Before we start with the mathematics of probability, lets start with some intuition. We all have some notion of probability. When somebody says that there is a 50-50 chance that a coin toss will come up heads, we understand that this means that if we toss a coin 100 times, approximately 50 of those tosses will come up heads. We say that the probability of the coin toss coming up heads is 1/2, or 0.5.
Consider another example, rolling a die. When you roll a die, there are 6 possible outcomes. We call the set of all possible outcomes the sample space. So in this case, the sample space is the set of numbers from 1 to 6. If we roll a die many times, some of the results will be a 6. The number of 6's divided by the total number of rolls is a number between 0 (no 6's) and 1 (all 6's). We know from experience that this number is approximately 1/6. We call this number the probability of rolling a 6.

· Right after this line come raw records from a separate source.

-- ==== Sys2Proof/Machine/HostPort.lean ====
section
/-!
DEFINITION. What the host does to the block: register-block accesses (10_state.md R45 to R66), the BMEM port
(20_memory.md R89), both under the busy hazard rules (70_reset_and_hazards.md R286 to R289), and the reset input.
-/

namespace Sys2Proof.Machine

/-- The registers of the block (10_state.md R45). -/
inductive HostReg where
  | id | status | ctrl | cmd | size | inBase | outBase | tblBase | tblLen | resBase | poolBase | poolLimit | allocPtr
  | x (i : RegIdx)
  | cRe (i : RegIdx)
  | cIm (i : RegIdx)
  | reserved
deriving DecidableEq, Repr

/-- The register map of 10_state.md R45, by the index of the 64-bit word. -/
def hostReg (offset : BitVec 12) : HostReg :=
  let k := offset.toNat / 8
  match k with
  | 0 => .id
  | 1 => .status
  | 2 => .ctrl
  | 3 => .cmd
  | 4 => .size
  | 5 => .inBase
  | 6 => .outBase
  | 7 => .tblBase
  | 8 => .tblLen
  | 9 => .resBase
  | 10 => .poolBase
  | 11 => .poolLimit
  | 12 => .allocPtr
  | _ =>
    if 16 ≤ k ∧ k < 24 then .x (Fin.ofNat 8 (k - 16))
    else if 32 ≤ k ∧ k < 48 then
      if k % 2 = 0 then .cRe (Fin.ofNat 8 ((k - 32) / 2)) else .cIm (Fin.ofNat 8 ((k - 32) / 2))
    else .reserved

/-- A supported register-block access: 8 bytes at a multiple of 8 (10_state.md R65). -/
def regAccessOk (offset : BitVec 12) (width : Nat) : Bool := width == 8 && offset.toNat % 8 == 0

/-- The value a read of a register returns (10_state.md R45 to R64): unused bits and reserved offsets read 0. -/
def regValue (s : State) : HostReg → Word64
  | .id => Config.idValue
  | .status => s.status.word
  | .ctrl => BitVec.ofNat 64 s.ie.toNat
  | .cmd => s.lastCmd.zeroExtend 64
  | .size => s.size.zeroExtend 64
  | .inBase => s.inBase.zeroExtend 64
  | .outBase => s.outBase.zeroExtend 64
  | .tblBase => s.tblBase.zeroExtend 64
  | .tblLen => s.tblLen.zeroExtend 64
  | .resBase => s.resBase.zeroExtend 64
  | .poolBase => BitVec.ofNat 64 (poolAddr s.poolBase)
  | .poolLimit => BitVec.ofNat 64 (poolAddr s.poolLimit)
  | .allocPtr => BitVec.ofNat 64 (poolAddr s.allocPtr)
  | .x i => s.x i
  | .cRe i => (s.c i).re
  | .cIm i => (s.c i).im
  | .reserved => 0

/-- Whether a read returns the register's value while a command is pending: ID, STATUS, CTRL and CMD do, every other
register gives any value (R288); a reserved offset is no register and reads 0 (10_state.md R64; log 15). -/
def readableBusy : HostReg → Bool
  | .id | .status | .ctrl | .cmd | .reserved => true
  | .size | .inBase | .outBase | .tblBase | .tblLen | .resBase | .poolBase | .poolLimit | .allocPtr => false
  | .x _ | .cRe _ | .cIm _ => false

/-- A command is issued (10_state.md R54, BUSY = 0). -/
def issue (s : State) (w : Word32) : State :=
  { s with lastCmd := w, status := { s.status with done := false, busy := true } }

/-- A write to an operand register: dropped with HZ set while BUSY = 1 (R287). -/
def unlessBusy (s t : State) : State := if s.status.busy then s.setHz else t

/-- A supported host write to a register (10_state.md R46 to R64; 70_reset_and_hazards.md R286, R287). -/
def regStore (s : State) (r : HostReg) (v : Word64) : State :=
  match r with
  | .id => s
  | .status => { s with status := s.status.hostWrite v }
  | .ctrl => { s with ie := v.getLsbD 0 }
  | .cmd => unlessBusy s (issue s (v.truncate 32))
  | .size => unlessBusy s { s with size := v.truncate 32 }
  | .inBase => unlessBusy s { s with inBase := v.truncate 32 }
  | .outBase => unlessBusy s { s with outBase := v.truncate 32 }
  | .tblBase => unlessBusy s { s with tblBase := v.truncate 32 }
  | .tblLen => unlessBusy s { s with tblLen := v.truncate 32 }
  | .resBase => s
  | .poolBase => unlessBusy s { s with poolBase := v.extractLsb' 4 28 }
  | .poolLimit => unlessBusy s { s with poolLimit := v.extractLsb' 4 28 }
  | .allocPtr => unlessBusy s { s with allocPtr := v.extractLsb' 4 28 }
  | .x i => unlessBusy s (s.setX i v)
  | .cRe i => unlessBusy s (s.setCRe i v)
  | .cIm i => unlessBusy s (s.setCIm i v)
  | .reserved => s

/-- The host reads: what the read returned goes to `readData`, nothing else changes but the count of draws. -/
def State.returned (s : State) (v : Word64) (k : Nat) : State := { s.drawn k with readData := v }

/-- A host register write: ignored while reset is asserted (R280) and when unsupported (R65). -/
def hostRegWrite (s : State) (offset : BitVec 12) (width : Nat) (v : Word64) : State :=
  if s.resetAsserted || !regAccessOk offset width then s else regStore s (hostReg offset) v

/-- A host register read: any value while reset is asserted (R280), when unsupported (R65; log 13), and for a
register the engine may be writing (R288). -/
def hostRegRead (s : State) (offset : BitVec 12) (width : Nat) : State :=
  if s.resetAsserted || !regAccessOk offset width || (s.status.busy && !readableBusy (hostReg offset)) then
    s.returned (s.freeBits 0) 1
  else s.returned (regValue s (hostReg offset)) 0

/-- A supported BMEM access: 1, 2, 4 or 8 bytes, naturally aligned, inside BMEM (20_memory.md R89). -/
def portAccessOk (s : State) (addr width : Nat) : Bool :=
  [1, 2, 4, 8].contains width && addr % width == 0 && decide (addr + width ≤ s.bmemBytes)

/-- The addresses of an access. -/
def accessBytes (addr width : Nat) : List Nat := (List.range width).map (addr + ·)

/-- Whether a host write touches the footprint of the pending command (R289). -/
def racesPending (s : State) (addr width : Nat) : Bool :=
  let fp := pendingFootprint s
  (accessBytes addr width).any (inRanges s (fp.reads ++ fp.writes))

/-- A host BMEM write (20_memory.md R89): ignored while reset is asserted (log 9) or when unsupported; otherwise its
bytes are stored, and if one lies in the pending footprint all of them are tainted (R289; log 11, log 12). -/
def hostMemWrite (s : State) (addr width : Nat) (v : Word64) : State :=
  if s.resetAsserted || !portAccessOk s addr width then s
  else
    { s with
      mem := memWrite s.mem addr width v.toNat
      raced := if racesPending s addr width then s.raced ++ accessBytes addr width else s.raced }

/-- The bytes a host read sees: any value for a byte of the pending write set (R289), a fault for a byte never
written (20_memory.md R91). -/
def portBytes (s : State) (ranges : List (Nat × Nat)) (k a : Nat) : Nat → Except Fault (List Byte)
  | 0 => .ok []
  | n + 1 =>
    if inRanges s ranges a then (portBytes s ranges (k + 1) (a + 1) n).map ((s.freeBits k).truncate 8 :: ·)
    else
      match s.mem.byte a with
      | none => .error (.unwrittenByte a)
      | some b => (portBytes s ranges (k + 1) (a + 1) n).map (b :: ·)

/-- A host BMEM read (20_memory.md R89, R91; 70_reset_and_hazards.md R289). -/
def hostMemRead (s : State) (addr width : Nat) : Host.Outcome State Fault Refusal :=
  if s.resetAsserted || !portAccessOk s addr width then .next (s.returned (s.freeBits 0) 1)
  else
    match portBytes s (pendingFootprint s).writes 0 addr width with
    | .error f => .fault f
    | .ok bs => .next (s.returned (BitVec.ofNat 64 (leValue bs)) width)

/-- One host access. -/
def hostAct (a : HostAct) (s : State) : Host.Outcome State Fault Refusal :=
  match a with
  | .regWrite offset width v => .next (hostRegWrite s offset width v)
  | .regRead offset width => .next (hostRegRead s offset width)
  | .memWrite addr width v => .next (hostMemWrite s addr width v)
  | .memRead addr width => hostMemRead s addr width
  | .assertReset => .next (assertReset s)
  | .deassertReset => .next (deassertReset s)

/-- The moves of `ISSUE asm` followed by `WAIT` (30_encoding.md R124). -/
def issueWait (i : Instr) : List Turn := [.host (.regWrite 0x018 8 ((encode i).zeroExtend 64)), .wait]

end Sys2Proof.Machine
end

Loosely, we say that the probability pi of an event i in a sample space to be the proportion of outcomes of event i in a very large number of trials. (A trial is just a single coin toss, or a single die roll, etc.) In other words, if an event has probability pi and we perform n trials, then we expect that npi outcomes will be the event i. We call a set of probabilities on a sample space a probability distribution on that space. The probabilities on a sample space must all add up to 1, since for any trial the outcome will be one of the elements of the sample space.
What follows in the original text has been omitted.